I have a distance to get to, and square tiles that have a cost and length. EX: a 1 unit block that costs 1 unit to purchase.
So if I was trying to get 10 units away. I would require 10 of the 1 unit blocks at that point for a total cost of 10.
So another example would be a distance of 10 units away except I have two tiles to pick from of [1,1], [5,4], [x,y], x = length, y = cost.
The cheapest cost would be 8, (2 of 5 blocks = 10 distance).
So, at first I thought this would be a shortest path problem, but seeing how I can re-use tiles that didn't work out the best.
I then tried to implement a rod-cutting algorithm, using the length of the rod as distance and the price for the length of cuts. This algorithm though kept trying to maximize the distance, which wasn't what I wanted.

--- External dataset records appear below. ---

-- ==== Sys2Proof/Machine/Dispatch.lean ====
section
/-! DEFINITION. The Executor's dispatch: one arm per row of the opcode table, each one call of that row's meaning. -/

namespace Sys2Proof.Machine

/-- Executes a decoded instruction (40_execute_stage.md R110 phase 3 with the advance of phase 4, R114). -/
def exec (i : Instr) (s : State) : Host.Outcome State Fault Refusal :=
  match i with
  | .add rd rs1 rs2 => Sys2Proof.Machine.execAdd rd rs1 rs2 s
  | .sub rd rs1 rs2 => Sys2Proof.Machine.execSub rd rs1 rs2 s
  | .sll rd rs1 rs2 f7 => Sys2Proof.Machine.execSll rd rs1 rs2 f7 s
  | .slt rd rs1 rs2 f7 => Sys2Proof.Machine.execSlt rd rs1 rs2 f7 s
  | .xor rd rs1 rs2 f7 => Sys2Proof.Machine.execXor rd rs1 rs2 f7 s
  | .srl rd rs1 rs2 => Sys2Proof.Machine.execSrl rd rs1 rs2 s
  | .sra rd rs1 rs2 => Sys2Proof.Machine.execSra rd rs1 rs2 s
  | .or rd rs1 rs2 f7 => Sys2Proof.Machine.execOr rd rs1 rs2 f7 s
  | .and rd rs1 rs2 f7 => Sys2Proof.Machine.execAnd rd rs1 rs2 f7 s
  | .addi rd rs1 imm => Sys2Proof.Machine.execAddi rd rs1 imm s
  | .slli rd rs1 shamt f7 => Sys2Proof.Machine.execSlli rd rs1 shamt f7 s
  | .slti rd rs1 imm => Sys2Proof.Machine.execSlti rd rs1 imm s
  | .sltiu rd rs1 imm => Sys2Proof.Machine.execSltiu rd rs1 imm s
  | .xori rd rs1 imm => Sys2Proof.Machine.execXori rd rs1 imm s
  | .srli rd rs1 shamt => Sys2Proof.Machine.execSrli rd rs1 shamt s
  | .srai rd rs1 shamt => Sys2Proof.Machine.execSrai rd rs1 shamt s
  | .ori rd rs1 imm => Sys2Proof.Machine.execOri rd rs1 imm s
  | .andi rd rs1 imm => Sys2Proof.Machine.execAndi rd rs1 imm s
  | .load rest => Sys2Proof.Machine.execLoad rest s
  | .store rest => Sys2Proof.Machine.execStore rest s
  | .branch rest => Sys2Proof.Machine.execBranch rest s
  | .jal rest => Sys2Proof.Machine.execJal rest s
  | .jalr rest => Sys2Proof.Machine.execJalr rest s
  | .system rest => Sys2Proof.Machine.execSystem rest s
  | .lui rest => Sys2Proof.Machine.execLui rest s
  | .auipc rest => Sys2Proof.Machine.execAuipc rest s
  | .opUnsupported f3 f7 rd rs1 rs2 => Sys2Proof.Machine.execOpUnsupported f3 f7 rd rs1 rs2 s
  | .opImmUnsupported f3 rd rs1 imm => Sys2Proof.Machine.execOpImmUnsupported f3 rd rs1 imm s
  | .unknown w => Sys2Proof.Machine.execUnknown w s

end Sys2Proof.Machine
end

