-- ==== Sys2Proof/Machine/Run.lean ====
section
/-! DEFINITION. The state after a step, whatever its outcome, and a run (40_execute_stage.md R113, R134): `step` applied until
the first outcome that is not Ok, or for a number of steps the host chose. -/

namespace Sys2Proof.Machine

/-- The outcome code of a result (R119); none for a result no step has (a host-side error, an unmodelled arm). -/
def codeOf : Result → Option OutcomeCode
  | .next _ => some .ok
  | .fault (.fetchUnavailable _) => some .fetchUnavailable
  | .fault (.unknownOpcode _) => some .unknownOpcode
  | .fault (.unsupportedOperation _ _ _) => some .unsupportedOperation
  | .fault (.invalidRegisterIndex _) => none
  | .refused (.notImplemented _) => some .notImplemented
  | .refused _ => none

/-- The state the host holds after a result: the next state on Ok, and the state from before the step otherwise (R113,
R210 (b), R218). -/
def stateAfter (s : State) : Result → State
  | .next t => t
  | .fault _ => s
  | .refused _ => s

/-- The reason a run ended (R134). -/
inductive RunEnd where
  /-- The number of steps the host chose was reached. -/
  | stepsDone
  /-- A step ended with an error of the hardware. -/
  | fault (r : Fault)
  /-- A step ended with a placeholder outcome. -/
  | refused (r : Refusal)
  deriving DecidableEq, Repr

/-- What a run leaves: how many steps were Ok, the state, and why it ended. -/
structure RunReport where
  okSteps : Nat
  final : State
  ended : RunEnd
  deriving DecidableEq, Repr

/-- A run of at most `n` steps from `s` (R134): it ends at the first step whose outcome is not Ok, the state unchanged by that
step and the outcome reported. -/
def runUpTo : Nat → State → RunReport
  | 0, s => ⟨0, s, .stepsDone⟩
  | n + 1, s =>
    match step s with
    | .next t => let r := runUpTo n t; ⟨r.okSteps + 1, r.final, r.ended⟩
    | .fault f => ⟨0, s, .fault f⟩
    | .refused r => ⟨0, s, .refused r⟩

end Sys2Proof.Machine
end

My final method, was to divide the cost by length for each tile to find the most cost efficient tile (shown below). This worked for about 9% of my unit-tests, it was failing most because it couldn't see that it might be more cost effective to use a more expensive tile, etc.
I started with a greedy algorithm using cost / length for most efficient cost tiles, when I couldn't get that to work. I moved towards a dynamic programming algorithm using the cutting rod example.
This required a lot of hacky work, since I didn't really want the maximized value via cutting. I wanted the minimal cost value of that distance, though it also only had about a 2% success rate.
I then went into recursion, with help from another tip. Using a tiny little Tile class to help me pass variables around, this had lots of success with my self test values, but once again only had a 10% success rate.
So after trying DFS, Rod-Cutting, Recursion, and Dynamic Programming. I am lost. Did I overlook one of these algorithms?